Twenty-one Boston-area NHs.
Three hundred fifteen NH residents with advanced dementia and their HCPs.
Factor analysis was used to distinguish predeath grief and depression symptoms. Multivariate regression analyses identified factors associated with greater predeath grief measured on a 10-item summary scale of grief symptoms. Independent variables included sociodemographic information and health status of HCPs and residents, and depressive symptoms, physician communication, preparedness for death, and satisfaction with care of HCPs.
Predeath grief symptoms were distinct from depressive symptoms. The mean predeath grief scores was 15.0 ± 5.6 (range, 10–49), suggesting relatively low levels of overall grief. Yearning (i.e., separation distress) was the most frequently experienced grief symptom (sometimes, 27%; often, 18%; or always, 15%). Variables associated with greater predeath grief included HCPs whose primary language was not English, HCPs who lived with a resident before institutionalization, more depressive symptoms of HCPs, less satisfaction with care of HCPs, and younger resident age.
Family members of NH residents with advanced dementia experience predeath grief symptoms, particularly separation distress.

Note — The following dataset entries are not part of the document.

/-- Report a sample: `CSTAT`, `STAT.FAULT` and `ERR_CNT`. `st` holds `CSTAT` [6:1]. -/
def fbkReport (n : Nat) (st : Nat) (s : State) : State :=
  let bad := decide (st % 2 = 1)
  let s := s.setReg (Reg.fbkChCstat n) (w32 (b2n (s.fb n).down + 2 * st))
  if bad then (s.event Reg.fbkStat (16 + n)).countUp (Reg.fbkChErrCnt n) 15 0 1 else s

/-- The status word of a sample (R223). -/
def FbkCh.statusWord (c : FbkCh) (bad warn : Bool) : Word :=
  w32 (b2n c.idx + 2 * b2n bad + 4 * b2n c.down + 8 * b2n c.dirChg + 16 * b2n warn + 32 * b2n c.restart)

/-- The sample time of channel `n`: modes 1 and 4 sample, modes 2 and 3 start a transfer. -/
def fbkSample (s : State) (n : Nat) : State :=
  let c := s.fb n
  let m := c.mode
  let clear (x : FbkCh) : FbkCh := { x with idx := false, dirChg := false, phase := false, restart := false }
  if m = 1 ∨ m = 4 then
    let smp : FbkSample :=
      { started := true, done := true, lo := s.reg (Reg.fbkChCnt n), idx := s.reg (Reg.fbkChIdxCnt n),
        status := c.statusWord c.phase false }
    fbkReport n (b2n c.phase + 32 * b2n c.phase) (s.setFb n { clear c with nxt := smp })
  else if m = 2 ∨ m = 3 then
    (s.setFb n { c with nxt := { started := true } }).emit (.serial n)
  else s.setFb n { clear c with nxt := { started := true, done := true } }

/-- The sample taken becomes that of the period. -/
def fbkPublish (s : State) (n : Nat) : State := s.onFb n fun c => { c with cur := c.nxt, nxt := {} }

/-- End a transfer: the position, its flags and the faults (R229, R230). `st` holds `CSTAT` [6:1]. -/
def fbkFinish (n : Nat) (pos : BitVec 64) (st : Nat) (s : State) : State :=
  let c := s.fb n
  let smp : FbkSample :=
    { started := true, done := true, lo := lo64 pos, hi := hi64 pos,
      status := c.statusWord (decide (st % 2 = 1)) (decide (st / 4 % 2 = 1)) }
  let c' := { c with idx := false, dirChg := false, phase := false, restart := false }
  let s := s.setFb n (if c.nxt.started then { c' with nxt := smp } else { c' with cur := smp })
  let s := (s.setReg (Reg.fbkChCnt n) (lo64 pos)).setReg (Reg.fbkChPosHi n) (hi64 pos)
  fbkReport n st s

/-- The transfer of channel `n` runs. -/
def FbkCh.transfer (c : FbkCh) : Bool :=
  (decide (c.mode = 2) || decide (c.mode = 3)) && ((c.nxt.started && !c.nxt.done) || (c.cur.started && !c.cur.done))

/-- A conversion that an analog input owes to the sample of the period has not come (R225, R231). -/
def State.adcLate (s : State) (i : Nat) : Bool :=
  decide (i < 32) && decide (s.field (Reg.adcInCfg i) 1 0 % 2 = 1) && (s.ain i).cur.isNone

/-- A sample that is not complete by its bound reports `FAULT` (R225): a transfer, or a sin/cos sample whose conversion is
missing. -/
def fbkClose (s : State) (n : Nat) : State :=
  let c := s.fb n
  if c.cur.started ∧ !c.cur.done then
    fbkReport n 1 (s.setFb n { c with
      cur := { c.cur with done := true, status := c.statusWord true false },
      idx := false, dirChg := false, phase := false, restart := false })
  else if c.mode = 4 ∧ c.cur.started ∧ !bit c.cur.status 1 ∧ (s.adcLate (2 * n) || s.adcLate (2 * n + 1)) then
    fbkReport n 1 (s.setFb n { c with cur := { c.cur with status := c.cur.status ||| 2#32 } })
  else s

/-- The CRC of a BiSS C frame, x^6 + x + 1 from 0 over the bits in the order sent (R229). -/
def crc6 (bs : List Bool) : Nat :=
  bs.foldl (fun c b => (c * 2 % 64) ^^^ (if b != c.testBit 5 then 3 else 0)) 0

/-- The low `w` bits of a number, the most significant first. -/
def bitsDown (w x : Nat) : List Bool := (List.range w).map fun i => x.testBit (w - 1 - i)

/-- A Gray code of `w` bits as a binary number (R230). -/
def grayToBinary (w x : Nat) : Nat := (List.range w).foldl (fun y i => y ^^^ (x / 2 ^ i)) 0

/-- The clock period of a serial channel in ns (R225). -/
def FbkCh.clk (c : FbkCh) : Nat := (bits c.act 23 16 + 10) * 10

/-- The bound of R225 on a digital channel, in ns after the local sample time. -/
def State.chanBound (s : State) (n : Nat) (c : FbkCh) : Nat :=
  match c.mode with
  | 1 => 100
  | 2 => (c.width + 14) * c.clk + s.field (Reg.fbkChLineMax n) 9 0 * 5 + 200
  | 3 => (c.width + 2) * c.clk + 200
  | 4 => 600
  | _ => 0

/-- Network time is past `b` ns after the local sample time of this period. -/
def State.pastLocal (s : State) (b : Nat) : Bool :=
  decide ((s.tmu.period * s.tBase : Nat) + s.smpOfs 8 + (b : Nat) < (s.tmu.ns : Int))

Predeath grief symptoms are associated with, but distinct from, those of depression. Several factors identified HCPs at higher risk for predeath grief and who may benefit from early interventions to reduce suffering.

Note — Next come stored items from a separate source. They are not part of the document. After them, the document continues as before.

-- ==== Sys2Proof/Machine/Loops.lean ====
section
/-!
DEFINITION. The servo kernels: position, velocity, current, modulation and trim (chapter 08, R199 to
R217).
-/
namespace Sys2Proof.Machine

/-- A run of a kernel: engine, slot, parameter block, period number and the input words `IN0` to `IN7`. -/
structure Call where
  le : Nat
  slot : Nat
  param : Nat
  period : Nat
  input : List Word
  urgent : Bool := false

/-! ### Axis state block (R199, R200) -/

/-- Address of a field of a slot's axis state block. -/
def axbAt (slot o : Nat) : Nat := (0x10000 + slot * 256 + o) % 2 ^ 17

/-- Fields of the axis state block of the slot of a call. -/
def State.axbW (s : State) (c : Call) (o : Nat) : Word := s.leWord c.le (axbAt c.slot o)
def State.axbI (s : State) (c : Call) (o : Nat) : Int := (s.axbW c o).toInt
def State.axbU (s : State) (c : Call) (o : Nat) : Nat := (s.axbW c o).toNat
def State.axb64 (s : State) (c : Call) (o : Nat) : Int := (cat64 (s.axbW c (o + 4)) (s.axbW c o)).toInt

/-- Stores to the axis state block. -/
def put32 (c : Call) (o : Nat) (v : Int) : List (Nat × Word) := [(axbAt c.slot o, wInt v)]
def put64 (c : Call) (o : Nat) (v : Int) : List (Nat × Word) :=
  [(axbAt c.slot o, lo64 (BitVec.ofInt 64 v)), (axbAt c.slot (o + 4), hi64 (BitVec.ofInt 64 v))]

/-- `SAT` with one bit replaced. -/
def satBit (w : Nat) (n : Nat) (v : Bool) : Nat :=
  if Nat.testBit w n then (if v then w else w - 2 ^ n) else (if v then w + 2 ^ n else w)

/-! ### Parameter blocks (R199, R214, R215) -/

/-- The kernel block of a call. -/
def Call.key (c : Call) : Nat := c.le * 2048 + c.param

/-- A parameter as last written into the block of the call's stop. -/
def State.bp (s : State) (c : Call) (idx : Nat) : BitVec 64 := Map.get (fun _ => 0) (s.blk c.key).params idx
def State.bpI (s : State) (c : Call) (idx : Nat) : Int := (s.bp c idx).toInt
def State.bpU (s : State) (c : Call) (idx : Nat) : Nat := (s.bp c idx).toNat

/-- Run-to-run words of a block: 0 to 3 the velocity, d, q and trim integrators; 10 to 17 the biquad
states; 20 to 24 `STEP_GEN`; 30 on other kernels. -/
def State.kw (s : State) (c : Call) (i : Nat) : Int := Map.get (fun _ => 0) (s.blk c.key).words i
def State.setKw (s : State) (c : Call) (i : Nat) (v : Int) : State :=
  s.onBlk c.key fun b => { b with words := Map.set (fun _ => 0) b.words i v }

/-! ### Number forms and gains (R201 to R204) -/

/-- A velocity word (R201). -/
def v32 (x : Int) : Int := sat32 (rnd x 28)

/-- abs32() of the chapter. -/
def abs32 (x : Int) : Int := min (x.natAbs : Int) (2 ^ 31 - 1)

/-- clamp() of the chapter. -/
def clampAbs (x l : Int) : Int := max (min x l) (-l)

/-- A gain: mantissa and exponent (R202). -/
structure Gain where
  m : Nat
  e : Nat

def gainOf (v : BitVec 64) : Gain := ⟨v.toNat % 2 ^ 32, v.toNat / 2 ^ 32 % 32⟩

/-- gmul() of R202. -/
def gmul (g : Gain) (x : Int) : Int := rnd ((g.m : Int) * x) (31 - g.e)

/-- integ() of R203: the new integrator and whether acc72() limited. -/
def integ (i : Int) (g : Gain) (x : Int) : Int × Bool :=
  let v := i + (g.m : Int) * x * 2 ^ (g.e + 1)
  let a := clampI (-2 ^ 71) (2 ^ 71 - 1) v
  (sat64 a, decide (a ≠ v))

/-! ### Gain scheduling (R213) -/

/-- wt() of R213. -/
def schedWt (x edge : Int) (k : Nat) : Int :=
  rnd (min (max (x - edge + 2 ^ k) 0) (2 ^ (k + 1)) * 2 ^ 30) (k + 1)

/-- The mantissas of one current band blended over the speed edges. -/
def schedSpeed (sp : Int) (tab : Nat → Int) (edge : Nat → Int) (n w : Nat) : Int :=
  (List.range n).foldl (fun m j =>
    m + rnd (schedWt sp (edge (j + 1)) w * (tab (j + 1) - tab j)) 30) (tab 0)

/-- A gain under the schedule: `bit` of `GS_EN` selects it, `tab` is its first set (R213). -/
def State.sched (s : State) (c : Call) (base : Nat) (loop tab : Nat) : Gain :=
  let g := gainOf (s.bp c base)
  let cfg := s.axbU c 0x7C
  if !Nat.testBit cfg (25 + loop) then g
  else
    let sp := abs32 (v32 (s.axb64 c 0x08))
    let t (j : Nat) : Int := ((s.bpU c (tab + j)) % 2 ^ 32 : Nat)
    let edge (j : Nat) : Int := (s.axbU c (0x68 + 4 * j) : Nat)
    let n := min 3 (Sys2Proof.field cfg 7 0)
    let w := Sys2Proof.field cfg 15 8
    let m0 := schedSpeed sp t edge n w
    let r := if Nat.testBit cfg 24 then
        let m1 := schedSpeed sp (fun j => t (4 + j)) edge n w
        m0 + rnd (schedWt (s.axbU c 0x64 : Nat) (s.axbU c 0x78 : Nat) (Sys2Proof.field cfg 23 16) * (m1 - m0)) 30
      else m0
    ⟨(clampI 0 (2 ^ 32 - 1) r).toNat, g.e⟩

/-! ### Position and velocity loops (R206, R207) -/

/-- `POS_LOOP`. -/
def posLoop (c : Call) (s : State) : Commit × State :=
  let e := sat32 (wrap64 (s.axb64 c 0x10 - s.axb64 c 0x00) / 256)
  let kp := s.sched c 0x400 2 0x530
  let u := sat64 (gmul kp e + gmul (gainOf (s.bp c 0x401)) (v32 (s.axb64 c 0x18)) + s.axbI c 0x5C * 2 ^ 28)
  let ref := clampAbs u ((s.bpU c 0x402 : Nat) * 2 ^ 28)
  ({ stores := put64 c 0x28 ref ++ put32 c 0x68 (satBit (s.axbU c 0x68) 0 (decide (ref ≠ u)) : Nat) }, s)

/-- A biquad section: first coefficient index `k`, first state word `z` (R207). -/
def biquad (c : Call) (k z : Nat) (x : Int) (s : State) : Int × State :=
  let y := sat32 (rnd (s.bpI c k * x + s.bpI c (k + 1) * s.kw c z + s.bpI c (k + 2) * s.kw c (z + 1)
    - s.bpI c (k + 3) * s.kw c (z + 2) - s.bpI c (k + 4) * s.kw c (z + 3)) 30)
  let s' := (s.setKw c (z + 1) (s.kw c z)).setKw c z x
  (y, (s'.setKw c (z + 3) (s.kw c (z + 2))).setKw c (z + 2) y)

/-- `VEL_LOOP`. -/
def velLoop (c : Call) (s : State) : Commit × State :=
  let ev := sat32 (v32 (s.axb64 c 0x28) - v32 (s.axb64 c 0x08))
  let imax := s.bpI c 0x202
  let vint := s.kw c 0
  let kp := s.sched c 0x311 1 0x520
  let ki := s.sched c 0x312 1 0x528
  let u := gmul kp ev + rnd vint 32 + gmul (gainOf (s.bp c 0x300)) (sat32 (rnd (s.axb64 c 0x20) 32))
    + s.axbI c 0x60
  let u1 := clampAbs u imax
  let en := s.bpU c 0x310
  let a := if Nat.testBit en 0 then biquad c 0x301 10 u1 s else (u1, s)
  let b := if Nat.testBit en 1 then biquad c 0x306 14 a.1 a.2 else a
  let u2 := clampAbs b.1 imax
  let lim := decide (u1 ≠ u ∨ u2 ≠ b.1)
  let i := integ vint ki ev
  let s' := if lim then b.2 else b.2.setKw c 0 i.1
  ({ stores := put32 c 0x44 u2 ++ put32 c 0x68 (satBit (s.axbU c 0x68) 1 lim : Nat),
     accov := !lim && i.2 }, s')

/-! ### Current loops (R208, R210, R211) -/

/-- KTH of R208 for the axis period of a slot. -/
def State.kTh (s : State) (slot : Nat) : Int :=
  let t := s.tBase * s.rateM slot
  min (rndDiv ((s.pn slot 0x105 * 2 ^ 60 * t : Nat) : Int) (s.pn slot 0x103 * 10 ^ 9)) (2 ^ 63 - 1)

/-- The two-axis current control of `CUR_3PH` and `CUR_2PH` on stator currents `ial`, `ibe`. -/
def curVector (c : Call) (ial ibe : Int) (s : State) : Commit × State :=
  let th := (s.axbU c 0x30 + s.bpU c 0x20A) % 2 ^ 32
  let sn := sin32 th
  let cs := cos32 th
  let id := sat32 (rnd (ial * cs + ibe * sn) 31)
  let iq := sat32 (rnd (ibe * cs - ial * sn) 31)
  let w := v32 (s.axb64 c 0x08)
  let fd := -gmul (gainOf (s.bp c 0x206)) (sat32 (rnd (w * iq) 31))
  let fq := gmul (gainOf (s.bp c 0x205)) (sat32 (rnd (w * id) 31)) + gmul (gainOf (s.bp c 0x207)) w
  let vmax := max (sat32 (rnd (s.axbI c 0x40 * (s.bpU c 0x204 : Nat)) 31)) 0
  let iqRef := s.axbI c 0x44
  let ed := sat32 (s.axbI c 0x48 - id)
  let eq := sat32 (iqRef - iq)
  let kp := s.sched c 0x200 0 0x510
  let ki := s.sched c 0x201 0 0x518
  let ud := gmul kp ed + rnd (s.kw c 1) 32 + fd
  let vd := clampAbs ud vmax
  let uq := gmul kp eq + rnd (s.kw c 2) 32 + fq
  let vq := clampAbs uq (vmax - abs32 vd / 2)
  let dl := decide (vd ≠ ud)
  let ql := decide (vq ≠ uq)
  let di := integ (s.kw c 1) ki ed
  let qi := integ (s.kw c 2) ki eq
  let sat := s.axbU c 0x68
  let dth := if Nat.testBit sat 8 then 0 else wrap32 (rnd (w * s.kTh c.slot) 32)
  let tho := toU 32 ((th : Int) + rnd (dth * (s.bpU c 0x208 : Nat)) 24)
  let s2 := sin32 tho
  let c2 := cos32 tho
  let s' := if dl then s else s.setKw c 1 di.1
  let s' := if ql then s' else s'.setKw c 2 qi.1
  ({ stores := put32 c 0x54 (sat32 (rnd (vd * c2 - vq * s2) 31)) ++ put32 c 0x58 (sat32 (rnd (vd * s2 + vq * c2) 31))
       ++ put32 c 0x34 (s.axbI c 0x30) ++ put32 c 0x50 id ++ put32 c 0x4C iq ++ put32 c 0x64 (abs32 iqRef)
       ++ put32 c 0x68 (satBit (satBit (satBit sat 2 dl) 3 ql) 8 false : Nat)
     accov := (!dl && di.2) || (!ql && qi.2) }, s')

/-- `CUR_3PH`: the Clarke transform first. -/
def cur3ph (c : Call) (s : State) : Commit × State :=
  let k1 : Int := 0x49E69D16
  curVector c (s.axbI c 0x38) (sat32 (rnd (k1 * s.axbI c 0x38 + 2 * k1 * s.axbI c 0x3C) 31)) s

/-- `CUR_2PH`. -/
def cur2ph (c : Call) (s : State) : Commit × State := curVector c (s.axbI c 0x38) (s.axbI c 0x3C) s

/-- `CUR_DC`. -/
def curDc (c : Call) (s : State) : Commit × State :=
  let iqRef := s.axbI c 0x44
  let ia := s.axbI c 0x38
  let e := sat32 (iqRef - ia)
  let kp := s.sched c 0x200 0 0x510
  let ki := s.sched c 0x201 0 0x518
  let u := gmul kp e + rnd (s.kw c 2) 32 + gmul (gainOf (s.bp c 0x207)) (v32 (s.axb64 c 0x08))
  let v := clampAbs u (max (sat32 (rnd (s.axbI c 0x40 * (s.bpU c 0x204 : Nat)) 31)) 0)
  let lim := decide (v ≠ u)
  let i := integ (s.kw c 2) ki e
  ({ stores := put32 c 0x54 v ++ put32 c 0x58 0 ++ put32 c 0x4C ia ++ put32 c 0x50 0 ++ put32 c 0x64 (abs32 iqRef)
       ++ put32 c 0x34 (s.axbI c 0x30) ++ put32 c 0x68 (satBit (satBit (s.axbU c 0x68) 3 lim) 8 false : Nat),
     accov := !lim && i.2 }, if lim then s else s.setKw c 2 i.1)

/-! ### Modulation (R209 to R211) -/

/-- The scaled demands ma and mb of `MOD_3PH`. -/
def State.modScale (s : State) (c : Call) : Int × Int :=
  let rcp : Int := (s.bpU c 0x209 : Nat)
  let n := min (max (rnd (s.axbI c 0x40 * rcp) 31) (2 ^ 29)) (3 * 2 ^ 29)
  let r1 := 2 ^ 31 - n
  let r2 := rnd (r1 * (2 ^ 31 - rnd (n * r1) 30)) 30
  let f (v : Int) : Int := sat32 (rnd (sat32 (rnd (v * rcp) 30) * r2) 30)
  (f (s.axbI c 0x54), f (s.axbI c 0x58))

/-- A duty word and whether it was limited. -/
def duty (x : Int) : Int × Bool := let d := min (max x 0) (2 ^ 31 - 1); (d, decide (d ≠ x))

/-- The commit of a modulation kernel from its four outputs. -/
def modOut (c : Call) (s : State) (d : List (Int × Bool)) : Commit × State :=
  ({ stores := put32 c 0x68 (satBit (s.axbU c 0x68) 4 (d.any Prod.snd) : Nat), out := d.map fun x => wInt x.1 }, s)

/-- `MOD_3PH`. -/
def mod3ph (c : Call) (s : State) : Commit × State :=
  let m := s.modScale c
  let k3 : Int := 0x6ED9EBA1
  let ua := m.1
  let ub := sat32 (rnd (-(2 ^ 30) * m.1 + k3 * m.2) 31)
  let uc := sat32 (rnd (-(2 ^ 30) * m.1 - k3 * m.2) 31)
  let z := -rnd (max ua (max ub uc) + min ua (min ub uc)) 1
  modOut c s [duty (2 ^ 30 + ua + z), duty (2 ^ 30 + ub + z), duty (2 ^ 30 + uc + z), (0, false)]

/-- A full bridge from one demand. -/
def bridge (m : Int) : List (Int × Bool) := [duty (2 ^ 30 + rnd m 1), duty (2 ^ 30 - rnd m 1)]

/-- `MOD_2PH`. -/
def mod2ph (c : Call) (s : State) : Commit × State :=
  let m := s.modScale c
  modOut c s (bridge m.1 ++ bridge m.2)

/-- `MOD_DC`: a half bridge for a voice coil, else a full bridge. -/
def modDc (c : Call) (s : State) : Commit × State :=
  let m := s.modScale c
  let d := if s.axisType c.slot = 5 then [duty (2 ^ 30 + m.1), (0, false)] else bridge m.1
  modOut c s (d ++ [(0, false), (0, false)])

/-! ### Trim loop (R212) -/

/-- `TRIM`. -/
def trimLoop (c : Call) (s : State) : Commit × State :=
  let x := (c.input.getD (s.bpU c 0x441) 0).toInt
  let e := sat32 (s.bpI c 0x442 - x)
  let u := gmul (gainOf (s.bp c 0x443)) e + rnd (s.kw c 3) 32
  let y := clampAbs u (s.bpI c 0x445)
  let mode := s.bpU c 0x440
  let i := integ (s.kw c 3) (gainOf (s.bp c 0x444)) e
  let adv := decide (y = u)
  let s' := s.setKw c 3 (if mode = 0 then 0 else if adv then i.1 else s.kw c 3)
  ({ stores := put32 c 0x5C (if mode = 1 then y else 0) ++ put32 c 0x60 (if mode = 2 then y else 0),
     accov := adv && i.2 }, s')

/-! ### Firmware's writes into blocks (R214, R215, R556) -/

/-- The blocks of the slot's stops in the active tables. -/
def State.slotBlocks (s : State) (slot : Nat) : List Nat :=
  s.active.filterMap fun e =>
    if e.2.flags % 4 ≠ 0 ∧ e.2.slot = slot then some (e.1 / 512 * 2048 + e.2.param) else none

/-- The engine that computes a slot. -/
def State.slotLe (s : State) (slot : Nat) : Nat := s.pn slot 1

/-- Write a word of a slot's axis state block. -/
def State.setAxb (s : State) (slot o : Nat) (v : Word) : State := s.setLeWord (s.slotLe slot) (axbAt slot o) v

/-- Write a 64-bit field of a slot's axis state block. -/
def State.setAxb64 (s : State) (slot o : Nat) (v : Int) : State :=
  (s.setAxb slot o (lo64 (BitVec.ofInt 64 v))).setAxb slot (o + 4) (hi64 (BitVec.ofInt 64 v))

/-- Fields of a slot's axis state block. -/
def State.axWord (s : State) (slot o : Nat) : Word := s.leWord (s.slotLe slot) (axbAt slot o)
def State.ax64 (s : State) (slot o : Nat) : Int := (cat64 (s.axWord slot (o + 4)) (s.axWord slot o)).toInt

/-- The indices of ranges 0x0200 to 0x0500. -/
def loopIndices : List Nat :=
  (params02 ++ params03 ++ params04 ++ params05).flatMap fun d => (List.range d.count).map (d.first + ·)

/-- Write parameters in force into the blocks of a slot's stops. -/
def writeBlocks (slot : Nat) (idx : List Nat) (s : State) : State :=
  (s.slotBlocks slot).foldl (fun s k =>
    s.onBlk k fun b =>
      { b with params := idx.foldl (fun m i => Map.set (fun _ => 0) m i (s.par slot i)) b.params }) s

/-- Copy the schedule fields into the axis state block (R214). -/
def writeSchedule (slot : Nat) (s : State) : State :=
  let s := (List.range 3).foldl (fun s j => s.setAxb slot (0x6C + 4 * j) (w32 (s.pn slot (0x502 + j)))) s
  let s := s.setAxb slot 0x78 (w32 (s.pn slot 0x507))
  s.setAxb slot 0x7C (w32 (s.pn slot 0x501 + 2 ^ 8 * s.pn slot 0x505 + 2 ^ 16 * s.pn slot 0x508
    + 2 ^ 24 * s.pn slot 0x506 + 2 ^ 25 * s.pn slot 0x500))

/-- Zero run-to-run words of the blocks of a slot's stops. -/
def zeroWords (slot : Nat) (ws : List Nat) (s : State) : State :=
  (s.slotBlocks slot).foldl (fun s k =>
    s.onBlk k fun b => { b with words := ws.foldl (fun m i => Map.set (fun _ => 0) m i 0) b.words }) s

/-- The loops at the boundary at which `ENABLE` takes hold (R214). -/
def enableLoops (slot : Nat) (s : State) : State :=
  let s := writeSchedule slot (writeBlocks slot loopIndices s)
  let s := s.setAxb slot 0x48 (wInt (s.pi slot 0x203))
  let s := s.setAxb64 slot 0x28 0
  let s := [0x44, 0x5C, 0x60, 0x64].foldl (fun s o => s.setAxb slot o 0) s
  zeroWords slot [0, 1, 2, 3, 10, 11, 12, 13, 14, 15, 16, 17] (s.setAxb slot 0x68 0x100)

end Sys2Proof.Machine
end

In 2000, an estimated 4.5 million Americans had dementia, and by 2030, this number is expected to exceed 13 million.1 In 2003, Alzheimer disease was listed as the fifth leading cause of death among Americans over 65 years. Surprisingly, little research has focused on the growing number of patients dying with dementia, in part, because of an under-recognition of dementia as a terminal illness.2 Accordingly, emerging data suggest that the end-of-life experience of these patients is not optimal.2
Caring for dying patients has a substantial emotional toll on family members.3 Almost all mental health research of dementia caregivers has been community based, despite the fact that approximately 70% of persons with dementia die in nursing homes (NHs).4 Health care proxies (HCPs), who are most often family members, are the decision-makers for these residents, although they do not provide direct care. Thus, the term “HCP,” rather than “caregiver,” is used in this article. Depression and anxiety among family members do not decline when dementia patients are admitted to NHs, although direct care-giving burdens are relieved.5 The reasons are not known; however, it is possible that new sources of emotional distress emerge for the family when their loved one is institutionalized (e.g., feelings of guilt, loss of control). Moreover, few NHs offer grief and bereavement support,6 underscoring the need to better understand and address the sources of burden experienced by the family members in this setting.

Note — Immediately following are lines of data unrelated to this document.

/-! ### The offset component (R311) -/

/-- One offset step: the words of R255 after it, the offset position, and the step in fine counts. -/
def offsetStep (s : State) (slot : Nat) : PState × Int × Nat × Int :=
  let a := s.axis slot
  let pf := (s.axWord slot 0xC0).toNat
  let x : PState := ⟨a.ofs.pos * 2 ^ 24 + pf, s.ax64 slot 0xB8, s.ax64 slot 0xB0⟩
  let l := s.ofsLims slot
  let y := (streamStep l x a.ofs.tgt).1
  (y, wrap64 (y.p / 2 ^ 24), (y.p % 2 ^ 24).toNat, y.p / 2 ^ 24 - x.p / 2 ^ 24)

/-- Write back what a geared run leaves: the offset position and the gearing words. -/
def geared (c : Call) (y : PState) (pf : Nat) (pos vel acc ofs : Int) (g : Gear) (s : State) : Commit × State :=
  let k := s.planK c.slot
  let s := (s.putK c.slot (k + 1)).onAxis c.slot fun a =>
    { a with gear := g, ofs := { a.ofs with pos := ofs } }
  (setpoint c y.a y.v pf pos (fit64 vel) (fit64 acc), followState c.slot false s)

/-! ### Dovetails (R307) -/

/-- A run of a linked slot. -/
def dovetailRun (c : Call) (s : State) : Commit × State :=
  let g := (s.axis c.slot).gear
  let ta := s.ta c.slot
  let m := s.masterAt c.slot g.master
  let dm := if g.relead then 0 else wrap64 (m.1 - g.gPrev)
  let den : Int := (max 1 g.den : Nat)
  let t := g.gRem + dm * g.num
  let n := t / den
  let vg := m.2 * g.num / den
  let ag := tq ((vg - (if g.fresh then vg else g.vgPrev)) * kF ta) 32
  let o := offsetStep s c.slot
  geared c o.1 o.2.2.1 (wrap64 (s.ax64 c.slot 0x10 + n + o.2.2.2)) (vg + tq (o.1.v * kV ta) 32)
    (ag + tq (o.1.a * kA ta) 32) o.2.1
    { g with gPrev := m.1, gRem := t - n * den, vgPrev := vg, fresh := false, relead := false } s

/-! ### Cams (R312 to R314) -/

/-- Point `i` of the table engaged by a slot, from the engine's data memory; P[N] is P[0] + RISE. -/
def State.camPoint (s : State) (le : Nat) (g : Gear) (i : Nat) : Int :=
  let w (i : Nat) : Int :=
    let o := 0xC000 + 8 * ((g.camAt + i) % 2048)
    (cat64 (s.leWord le (o + 4)) (s.leWord le o)).toInt
  if i < g.camN then w i else w 0 + g.camRise

/-- S of R314. -/
def Gear.span (g : Gear) : Int := (max 1 g.camSpan * 2 ^ 24 : Nat)

/-- y of R314 at a phase, and the difference of the points about it. -/
def State.camAt (s : State) (le : Nat) (g : Gear) (ph : Int) : Int × Int :=
  let q := ph * g.camN
  let i := q / g.span
  let r := (q - i * g.span) * 2 ^ 32 / g.span
  let d := s.camPoint le g (i.toNat + 1) - s.camPoint le g i.toNat
  (s.camPoint le g i.toNat + rnd (d * r) 32, d)

/-- A run of an engaged slot. -/
def camRun (c : Call) (s : State) : Commit × State :=
  let g := (s.axis c.slot).gear
  let ta := s.ta c.slot
  let m := s.masterAt c.slot g.master
  let dm := if g.relead then 0 else wrap64 (m.1 - g.gPrev)
  let h := g.ph + dm
  let cyc := g.cyc + h / g.span
  let ph := h % g.span
  let y := s.camAt c.le g ph
  let vc := m.2 * y.2 * g.camN / g.span
  let ac := tq ((vc - (if g.fresh then vc else g.vgPrev)) * kF ta) 32
  let o := offsetStep s c.slot
  geared c o.1 o.2.2.1 (wrap64 (g.base + cyc * g.camRise + y.1 + o.2.1)) (vc + tq (o.1.v * kV ta) 32)
    (ac + tq (o.1.a * kA ta) 32) o.2.1
    { g with gPrev := m.1, ph := ph, cyc := cyc, vgPrev := vc, fresh := false, relead := false } s

/-- `PROFILE` and `CAM`. -/
def profile (c : Call) (s : State) : Commit × State :=
  match (s.axis c.slot).gear.kind with
  | 0 => planRun c s
  | 1 => dovetailRun c s
  | _ => camRun c s

/-- A follower stops following and keeps its total set-point state (R310). -/
def ungear (slot : Nat) (s : State) : State :=
  let a := s.axis slot
  if a.gear.kind = 0 then s
  else
    let s := s.setAxb64 slot 0xB8 (s.velU slot a.gear.vgPrev + s.ax64 slot 0xB8)
    s.onAxis slot fun a => { a with gear := {}, ofs := {} }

Family members of dementia patients experience multiple losses, sometimes referred to as “triple grief.”7 First, they grieve the loss of the patients’ personhood before their actual bodily death, which has been called “anticipatory grief” but will be referred to as “predeath grief” in this article. Next, the families experience loss at the time of NH admission. Finally, there is the loss experienced when the patient ultimately dies. Although the concept of dementia-related predeath grief is recognized,8–13 to our knowledge, its features and characteristics have not been described with empiric data.
Prior work has shown that grief symptoms are distinct from symptoms of depression among bereaved individuals suffering the death of cancer patients.14 This distinction is important to recognize because the clinical course,15 outcomes,16–20 and most notably, the treatment of grief-related symptoms and bereavement-related depression differ.21–23 This issue has not been studied with regards to pre-death grief and advanced dementia.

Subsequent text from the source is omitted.